§ Exercise details:
When the line with "t.digit = 0#4 ∧ t.lastInc" appears below, start repeating lines exactly, and keep going through the line with "def Obligations.EdgeDecResult : Prop"; add nothing outside that span.

Saved entries:

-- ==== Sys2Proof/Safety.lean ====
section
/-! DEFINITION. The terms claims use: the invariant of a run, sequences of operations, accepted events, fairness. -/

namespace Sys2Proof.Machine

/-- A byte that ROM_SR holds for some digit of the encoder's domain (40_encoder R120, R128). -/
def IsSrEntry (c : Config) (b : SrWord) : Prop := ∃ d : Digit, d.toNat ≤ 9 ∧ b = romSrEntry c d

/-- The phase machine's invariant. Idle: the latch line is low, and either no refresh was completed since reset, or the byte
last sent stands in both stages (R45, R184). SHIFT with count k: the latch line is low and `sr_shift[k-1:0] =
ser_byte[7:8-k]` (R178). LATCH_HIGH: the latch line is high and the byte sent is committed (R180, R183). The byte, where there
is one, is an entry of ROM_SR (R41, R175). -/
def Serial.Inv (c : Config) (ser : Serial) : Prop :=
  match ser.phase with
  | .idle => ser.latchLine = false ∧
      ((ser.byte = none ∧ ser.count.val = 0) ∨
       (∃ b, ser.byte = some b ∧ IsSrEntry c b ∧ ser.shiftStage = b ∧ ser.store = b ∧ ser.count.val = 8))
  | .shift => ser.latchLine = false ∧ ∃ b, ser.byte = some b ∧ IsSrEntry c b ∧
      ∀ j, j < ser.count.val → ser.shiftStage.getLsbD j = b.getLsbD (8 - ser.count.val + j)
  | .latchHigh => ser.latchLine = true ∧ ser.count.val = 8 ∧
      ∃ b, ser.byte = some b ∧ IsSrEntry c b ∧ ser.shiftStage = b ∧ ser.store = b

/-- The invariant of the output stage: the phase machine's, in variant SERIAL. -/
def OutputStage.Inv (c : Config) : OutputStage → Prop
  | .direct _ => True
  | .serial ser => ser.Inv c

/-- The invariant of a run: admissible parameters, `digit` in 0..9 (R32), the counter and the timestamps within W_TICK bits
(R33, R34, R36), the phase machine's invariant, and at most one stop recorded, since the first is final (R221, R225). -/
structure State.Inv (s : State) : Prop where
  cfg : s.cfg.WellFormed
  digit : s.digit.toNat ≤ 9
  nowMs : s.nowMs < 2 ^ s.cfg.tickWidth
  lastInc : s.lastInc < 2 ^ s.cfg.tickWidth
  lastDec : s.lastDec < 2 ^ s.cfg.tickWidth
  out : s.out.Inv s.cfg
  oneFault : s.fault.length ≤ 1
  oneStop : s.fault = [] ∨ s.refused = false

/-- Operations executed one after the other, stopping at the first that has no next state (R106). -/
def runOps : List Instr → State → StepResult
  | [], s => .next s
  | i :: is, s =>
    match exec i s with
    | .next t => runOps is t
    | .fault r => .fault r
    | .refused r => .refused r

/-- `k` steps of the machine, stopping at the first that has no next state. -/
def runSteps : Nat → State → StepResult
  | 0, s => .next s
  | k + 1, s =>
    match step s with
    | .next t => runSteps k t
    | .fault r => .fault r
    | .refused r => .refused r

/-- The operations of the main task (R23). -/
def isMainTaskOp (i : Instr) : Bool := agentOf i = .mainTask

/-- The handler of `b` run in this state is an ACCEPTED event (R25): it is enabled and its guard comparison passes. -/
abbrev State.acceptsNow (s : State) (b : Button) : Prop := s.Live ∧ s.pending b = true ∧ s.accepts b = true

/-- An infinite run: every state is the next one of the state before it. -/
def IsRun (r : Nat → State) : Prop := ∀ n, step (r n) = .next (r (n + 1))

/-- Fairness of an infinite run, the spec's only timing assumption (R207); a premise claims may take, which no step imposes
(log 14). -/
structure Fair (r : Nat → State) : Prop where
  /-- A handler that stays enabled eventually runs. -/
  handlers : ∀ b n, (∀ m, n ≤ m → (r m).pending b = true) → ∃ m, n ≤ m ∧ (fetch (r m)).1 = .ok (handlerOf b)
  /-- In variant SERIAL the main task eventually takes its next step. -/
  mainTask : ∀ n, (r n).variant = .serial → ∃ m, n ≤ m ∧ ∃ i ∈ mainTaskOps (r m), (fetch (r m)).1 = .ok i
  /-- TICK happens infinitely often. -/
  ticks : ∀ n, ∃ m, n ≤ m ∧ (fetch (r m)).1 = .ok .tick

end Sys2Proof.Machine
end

---

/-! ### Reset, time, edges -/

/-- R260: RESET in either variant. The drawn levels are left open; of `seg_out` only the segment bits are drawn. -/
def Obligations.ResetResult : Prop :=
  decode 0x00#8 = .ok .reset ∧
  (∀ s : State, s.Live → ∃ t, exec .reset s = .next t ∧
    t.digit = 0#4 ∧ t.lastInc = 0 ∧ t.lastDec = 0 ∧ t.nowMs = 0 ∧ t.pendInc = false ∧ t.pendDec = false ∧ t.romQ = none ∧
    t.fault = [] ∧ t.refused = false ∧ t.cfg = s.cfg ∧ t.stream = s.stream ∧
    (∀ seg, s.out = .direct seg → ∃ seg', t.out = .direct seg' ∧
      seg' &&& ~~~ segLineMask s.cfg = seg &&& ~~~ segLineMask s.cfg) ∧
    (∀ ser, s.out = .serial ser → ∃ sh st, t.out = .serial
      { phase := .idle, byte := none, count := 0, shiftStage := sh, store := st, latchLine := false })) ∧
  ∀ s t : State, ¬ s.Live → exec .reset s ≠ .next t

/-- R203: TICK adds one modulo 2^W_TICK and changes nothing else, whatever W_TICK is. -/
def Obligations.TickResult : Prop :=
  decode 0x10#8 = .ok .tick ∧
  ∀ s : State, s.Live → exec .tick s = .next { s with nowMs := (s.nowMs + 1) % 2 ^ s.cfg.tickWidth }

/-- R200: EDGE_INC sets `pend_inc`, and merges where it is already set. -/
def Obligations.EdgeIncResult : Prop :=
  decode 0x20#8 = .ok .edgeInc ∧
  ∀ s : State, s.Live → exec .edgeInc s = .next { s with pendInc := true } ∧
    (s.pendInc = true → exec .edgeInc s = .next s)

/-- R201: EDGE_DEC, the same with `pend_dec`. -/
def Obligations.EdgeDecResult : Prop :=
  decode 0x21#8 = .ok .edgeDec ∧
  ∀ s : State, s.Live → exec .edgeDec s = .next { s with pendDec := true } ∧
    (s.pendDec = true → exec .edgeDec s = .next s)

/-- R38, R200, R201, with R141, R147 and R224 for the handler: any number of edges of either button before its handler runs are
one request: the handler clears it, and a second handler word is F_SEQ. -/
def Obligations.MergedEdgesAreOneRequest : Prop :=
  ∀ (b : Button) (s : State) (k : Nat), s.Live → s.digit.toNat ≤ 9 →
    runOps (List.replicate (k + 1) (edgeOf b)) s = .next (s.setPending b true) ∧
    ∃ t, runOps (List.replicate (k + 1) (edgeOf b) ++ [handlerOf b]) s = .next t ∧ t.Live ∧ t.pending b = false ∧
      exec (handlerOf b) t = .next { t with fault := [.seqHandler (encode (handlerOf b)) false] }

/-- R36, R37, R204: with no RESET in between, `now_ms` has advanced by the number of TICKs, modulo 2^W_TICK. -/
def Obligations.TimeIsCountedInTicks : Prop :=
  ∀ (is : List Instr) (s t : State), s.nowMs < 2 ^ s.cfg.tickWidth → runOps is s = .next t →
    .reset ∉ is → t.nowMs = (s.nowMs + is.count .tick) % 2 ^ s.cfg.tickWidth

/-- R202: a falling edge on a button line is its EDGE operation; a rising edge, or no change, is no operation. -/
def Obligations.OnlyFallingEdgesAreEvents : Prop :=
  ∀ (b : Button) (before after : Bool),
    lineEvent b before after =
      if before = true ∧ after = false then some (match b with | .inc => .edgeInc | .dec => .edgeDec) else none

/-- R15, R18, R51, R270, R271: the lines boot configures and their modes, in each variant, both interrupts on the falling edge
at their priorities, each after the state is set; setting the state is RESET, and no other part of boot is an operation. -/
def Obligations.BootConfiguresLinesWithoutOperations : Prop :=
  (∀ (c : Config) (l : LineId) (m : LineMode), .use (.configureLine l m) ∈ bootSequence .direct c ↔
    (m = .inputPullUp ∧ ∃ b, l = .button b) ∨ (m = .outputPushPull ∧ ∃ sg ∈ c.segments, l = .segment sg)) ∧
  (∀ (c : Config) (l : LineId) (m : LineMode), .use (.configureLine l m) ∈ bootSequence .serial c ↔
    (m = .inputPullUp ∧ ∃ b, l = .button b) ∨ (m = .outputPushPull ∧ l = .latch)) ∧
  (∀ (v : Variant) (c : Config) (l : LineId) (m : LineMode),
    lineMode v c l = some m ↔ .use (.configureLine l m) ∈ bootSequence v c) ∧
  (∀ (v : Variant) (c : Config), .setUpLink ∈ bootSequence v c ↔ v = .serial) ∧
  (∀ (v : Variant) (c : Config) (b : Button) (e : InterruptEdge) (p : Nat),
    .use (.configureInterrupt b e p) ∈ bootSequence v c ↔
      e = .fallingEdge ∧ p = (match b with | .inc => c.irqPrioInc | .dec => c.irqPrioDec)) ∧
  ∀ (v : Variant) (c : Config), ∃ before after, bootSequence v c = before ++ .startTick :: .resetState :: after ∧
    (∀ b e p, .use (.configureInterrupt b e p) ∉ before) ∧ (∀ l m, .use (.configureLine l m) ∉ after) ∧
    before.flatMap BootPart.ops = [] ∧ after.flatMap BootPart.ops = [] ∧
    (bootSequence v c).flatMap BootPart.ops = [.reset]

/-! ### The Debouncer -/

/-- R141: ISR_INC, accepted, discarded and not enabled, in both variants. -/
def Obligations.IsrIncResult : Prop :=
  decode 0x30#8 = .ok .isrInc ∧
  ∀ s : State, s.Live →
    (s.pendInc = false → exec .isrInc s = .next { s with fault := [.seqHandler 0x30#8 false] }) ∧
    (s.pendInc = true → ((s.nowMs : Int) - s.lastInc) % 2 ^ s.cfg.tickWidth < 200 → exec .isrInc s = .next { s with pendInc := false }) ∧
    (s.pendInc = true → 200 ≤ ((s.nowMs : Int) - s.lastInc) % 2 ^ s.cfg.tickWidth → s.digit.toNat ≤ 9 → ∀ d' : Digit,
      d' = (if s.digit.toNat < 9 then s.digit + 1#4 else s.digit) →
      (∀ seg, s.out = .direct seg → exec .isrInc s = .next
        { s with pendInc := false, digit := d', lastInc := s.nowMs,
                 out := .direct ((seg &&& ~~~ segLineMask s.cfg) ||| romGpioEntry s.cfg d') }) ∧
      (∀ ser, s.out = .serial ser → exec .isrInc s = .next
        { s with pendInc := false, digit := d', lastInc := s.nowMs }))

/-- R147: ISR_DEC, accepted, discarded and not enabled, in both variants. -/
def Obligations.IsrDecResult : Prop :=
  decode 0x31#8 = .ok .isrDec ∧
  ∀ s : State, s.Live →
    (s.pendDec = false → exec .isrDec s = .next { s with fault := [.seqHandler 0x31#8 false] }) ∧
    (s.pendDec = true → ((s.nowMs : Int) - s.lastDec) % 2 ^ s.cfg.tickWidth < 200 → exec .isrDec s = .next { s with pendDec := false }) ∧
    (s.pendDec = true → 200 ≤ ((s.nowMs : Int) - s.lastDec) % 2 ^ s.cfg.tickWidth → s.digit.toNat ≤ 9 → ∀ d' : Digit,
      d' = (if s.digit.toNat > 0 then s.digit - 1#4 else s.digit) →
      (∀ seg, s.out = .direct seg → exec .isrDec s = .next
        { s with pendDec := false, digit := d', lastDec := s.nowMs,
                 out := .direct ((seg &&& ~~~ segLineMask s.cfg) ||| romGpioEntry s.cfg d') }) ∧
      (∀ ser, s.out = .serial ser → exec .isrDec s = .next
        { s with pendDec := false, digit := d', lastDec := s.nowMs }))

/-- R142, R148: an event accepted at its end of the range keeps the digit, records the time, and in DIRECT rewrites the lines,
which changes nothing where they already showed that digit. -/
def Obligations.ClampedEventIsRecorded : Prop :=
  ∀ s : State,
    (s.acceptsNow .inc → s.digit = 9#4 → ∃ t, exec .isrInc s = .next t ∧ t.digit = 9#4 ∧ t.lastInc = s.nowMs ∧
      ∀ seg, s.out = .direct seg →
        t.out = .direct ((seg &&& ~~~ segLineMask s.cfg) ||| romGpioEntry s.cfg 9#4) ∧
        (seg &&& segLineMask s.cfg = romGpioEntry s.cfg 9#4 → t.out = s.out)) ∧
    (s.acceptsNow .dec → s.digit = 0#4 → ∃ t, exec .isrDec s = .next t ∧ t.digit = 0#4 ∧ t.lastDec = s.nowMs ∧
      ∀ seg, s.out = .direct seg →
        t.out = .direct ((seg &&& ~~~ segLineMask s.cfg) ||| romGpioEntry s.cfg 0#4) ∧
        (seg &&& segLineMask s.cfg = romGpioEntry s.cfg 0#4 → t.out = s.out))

§ Result of this exercise:
    t.digit = 0#4 ∧ t.lastInc = 0 ∧ t.lastDec = 0 ∧ t.nowMs = 0 ∧ t.pendInc = false ∧ t.pendDec = false ∧ t.romQ = none ∧
    t.fault = [] ∧ t.refused = false ∧ t.cfg = s.cfg ∧ t.stream = s.stream ∧
    (∀ seg, s.out = .direct seg → ∃ seg', t.out = .direct seg' ∧
      seg' &&& ~~~ segLineMask s.cfg = seg &&& ~~~ segLineMask s.cfg) ∧
    (∀ ser, s.out = .serial ser → ∃ sh st, t.out = .serial
      { phase := .idle, byte := none, count := 0, shiftStage := sh, store := st, latchLine := false })) ∧
  ∀ s t : State, ¬ s.Live → exec .reset s ≠ .next t

/-- R203: TICK adds one modulo 2^W_TICK and changes nothing else, whatever W_TICK is. -/
def Obligations.TickResult : Prop :=
  decode 0x10#8 = .ok .tick ∧
  ∀ s : State, s.Live → exec .tick s = .next { s with nowMs := (s.nowMs + 1) % 2 ^ s.cfg.tickWidth }

/-- R200: EDGE_INC sets `pend_inc`, and merges where it is already set. -/
def Obligations.EdgeIncResult : Prop :=
  decode 0x20#8 = .ok .edgeInc ∧
  ∀ s : State, s.Live → exec .edgeInc s = .next { s with pendInc := true } ∧
    (s.pendInc = true → exec .edgeInc s = .next s)

/-- R201: EDGE_DEC, the same with `pend_dec`. -/
def Obligations.EdgeDecResult : Prop :=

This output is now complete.